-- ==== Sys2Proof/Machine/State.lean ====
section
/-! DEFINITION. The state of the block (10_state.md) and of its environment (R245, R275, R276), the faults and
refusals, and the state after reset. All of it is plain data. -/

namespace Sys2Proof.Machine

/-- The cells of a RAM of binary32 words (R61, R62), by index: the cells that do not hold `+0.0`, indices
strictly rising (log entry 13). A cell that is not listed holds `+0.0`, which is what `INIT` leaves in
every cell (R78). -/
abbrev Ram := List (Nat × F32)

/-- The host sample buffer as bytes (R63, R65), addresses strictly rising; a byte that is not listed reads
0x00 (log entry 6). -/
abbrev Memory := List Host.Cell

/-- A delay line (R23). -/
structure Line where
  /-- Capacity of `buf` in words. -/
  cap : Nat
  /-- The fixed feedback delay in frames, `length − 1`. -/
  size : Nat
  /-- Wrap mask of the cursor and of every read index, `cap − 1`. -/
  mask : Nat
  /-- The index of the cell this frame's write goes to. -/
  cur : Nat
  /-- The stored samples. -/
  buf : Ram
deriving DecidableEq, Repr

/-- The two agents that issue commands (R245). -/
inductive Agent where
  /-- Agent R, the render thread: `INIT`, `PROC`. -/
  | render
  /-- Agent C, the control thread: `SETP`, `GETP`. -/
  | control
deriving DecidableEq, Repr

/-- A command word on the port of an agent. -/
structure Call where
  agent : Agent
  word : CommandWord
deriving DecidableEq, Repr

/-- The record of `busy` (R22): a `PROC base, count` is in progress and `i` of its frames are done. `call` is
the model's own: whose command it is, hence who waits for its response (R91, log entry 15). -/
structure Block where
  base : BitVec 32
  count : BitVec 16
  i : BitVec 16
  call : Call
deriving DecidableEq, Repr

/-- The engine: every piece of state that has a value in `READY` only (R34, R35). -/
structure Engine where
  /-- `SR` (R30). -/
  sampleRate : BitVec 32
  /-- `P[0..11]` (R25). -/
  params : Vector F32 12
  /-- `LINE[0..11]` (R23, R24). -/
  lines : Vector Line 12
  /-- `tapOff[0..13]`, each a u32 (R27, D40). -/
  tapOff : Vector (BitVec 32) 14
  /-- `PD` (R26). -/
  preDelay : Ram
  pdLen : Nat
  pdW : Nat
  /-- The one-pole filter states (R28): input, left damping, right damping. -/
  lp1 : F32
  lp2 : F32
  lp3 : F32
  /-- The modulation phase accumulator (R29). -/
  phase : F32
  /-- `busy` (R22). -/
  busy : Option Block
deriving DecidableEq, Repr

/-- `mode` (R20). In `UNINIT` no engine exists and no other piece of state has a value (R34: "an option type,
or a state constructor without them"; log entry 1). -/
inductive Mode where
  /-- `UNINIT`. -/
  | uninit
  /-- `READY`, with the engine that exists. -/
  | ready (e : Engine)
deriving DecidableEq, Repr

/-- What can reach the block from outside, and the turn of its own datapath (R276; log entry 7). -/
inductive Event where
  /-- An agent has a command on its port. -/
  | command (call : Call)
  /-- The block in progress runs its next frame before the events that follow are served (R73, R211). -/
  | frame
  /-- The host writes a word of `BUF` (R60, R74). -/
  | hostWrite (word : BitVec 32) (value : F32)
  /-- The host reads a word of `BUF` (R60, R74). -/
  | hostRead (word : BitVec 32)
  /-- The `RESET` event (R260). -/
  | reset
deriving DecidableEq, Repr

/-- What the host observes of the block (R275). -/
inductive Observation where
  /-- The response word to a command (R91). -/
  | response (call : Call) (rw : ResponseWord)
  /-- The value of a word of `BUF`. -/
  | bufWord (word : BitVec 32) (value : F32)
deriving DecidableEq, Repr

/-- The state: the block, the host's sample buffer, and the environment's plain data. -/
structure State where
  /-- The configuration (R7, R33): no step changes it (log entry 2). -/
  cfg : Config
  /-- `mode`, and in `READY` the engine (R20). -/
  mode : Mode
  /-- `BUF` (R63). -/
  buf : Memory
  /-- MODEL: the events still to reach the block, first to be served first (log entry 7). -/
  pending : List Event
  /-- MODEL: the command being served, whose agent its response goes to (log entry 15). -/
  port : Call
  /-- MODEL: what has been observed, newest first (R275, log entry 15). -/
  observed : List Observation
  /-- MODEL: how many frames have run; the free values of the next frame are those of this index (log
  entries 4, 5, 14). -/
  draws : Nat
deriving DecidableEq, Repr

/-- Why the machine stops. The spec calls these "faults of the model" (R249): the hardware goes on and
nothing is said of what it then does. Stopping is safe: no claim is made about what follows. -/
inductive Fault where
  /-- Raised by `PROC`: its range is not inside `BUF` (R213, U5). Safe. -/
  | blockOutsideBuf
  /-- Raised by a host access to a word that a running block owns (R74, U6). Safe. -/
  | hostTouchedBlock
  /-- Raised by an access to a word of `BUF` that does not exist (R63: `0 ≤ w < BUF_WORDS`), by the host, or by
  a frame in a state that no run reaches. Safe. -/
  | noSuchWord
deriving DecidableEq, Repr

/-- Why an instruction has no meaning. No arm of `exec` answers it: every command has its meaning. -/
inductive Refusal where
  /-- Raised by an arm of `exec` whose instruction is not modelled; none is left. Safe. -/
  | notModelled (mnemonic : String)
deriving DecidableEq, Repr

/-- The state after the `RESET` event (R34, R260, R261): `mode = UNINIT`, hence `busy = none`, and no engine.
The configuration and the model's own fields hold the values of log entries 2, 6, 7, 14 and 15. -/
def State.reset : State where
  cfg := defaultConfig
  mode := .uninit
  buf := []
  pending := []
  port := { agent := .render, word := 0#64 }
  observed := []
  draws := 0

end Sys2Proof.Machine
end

==

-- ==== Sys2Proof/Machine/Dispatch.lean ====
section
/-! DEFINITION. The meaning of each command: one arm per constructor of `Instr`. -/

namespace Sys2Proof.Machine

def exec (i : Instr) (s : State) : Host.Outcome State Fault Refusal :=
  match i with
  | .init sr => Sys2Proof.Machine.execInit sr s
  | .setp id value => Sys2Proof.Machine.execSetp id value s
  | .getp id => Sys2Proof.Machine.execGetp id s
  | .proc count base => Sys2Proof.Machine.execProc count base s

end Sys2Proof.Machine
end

__WHAT YOU NEED TO DO__: Check each line of the records for "access" and copy the ones that contain it.

__EXERCISE RESULT__:
  /-- Raised by a host access to a word that a running block owns (R74, U6). Safe. -/
  /-- Raised by an access to a word of `BUF` that does not exist (R63: `0 ≤ w < BUF_WORDS`), by the host, or by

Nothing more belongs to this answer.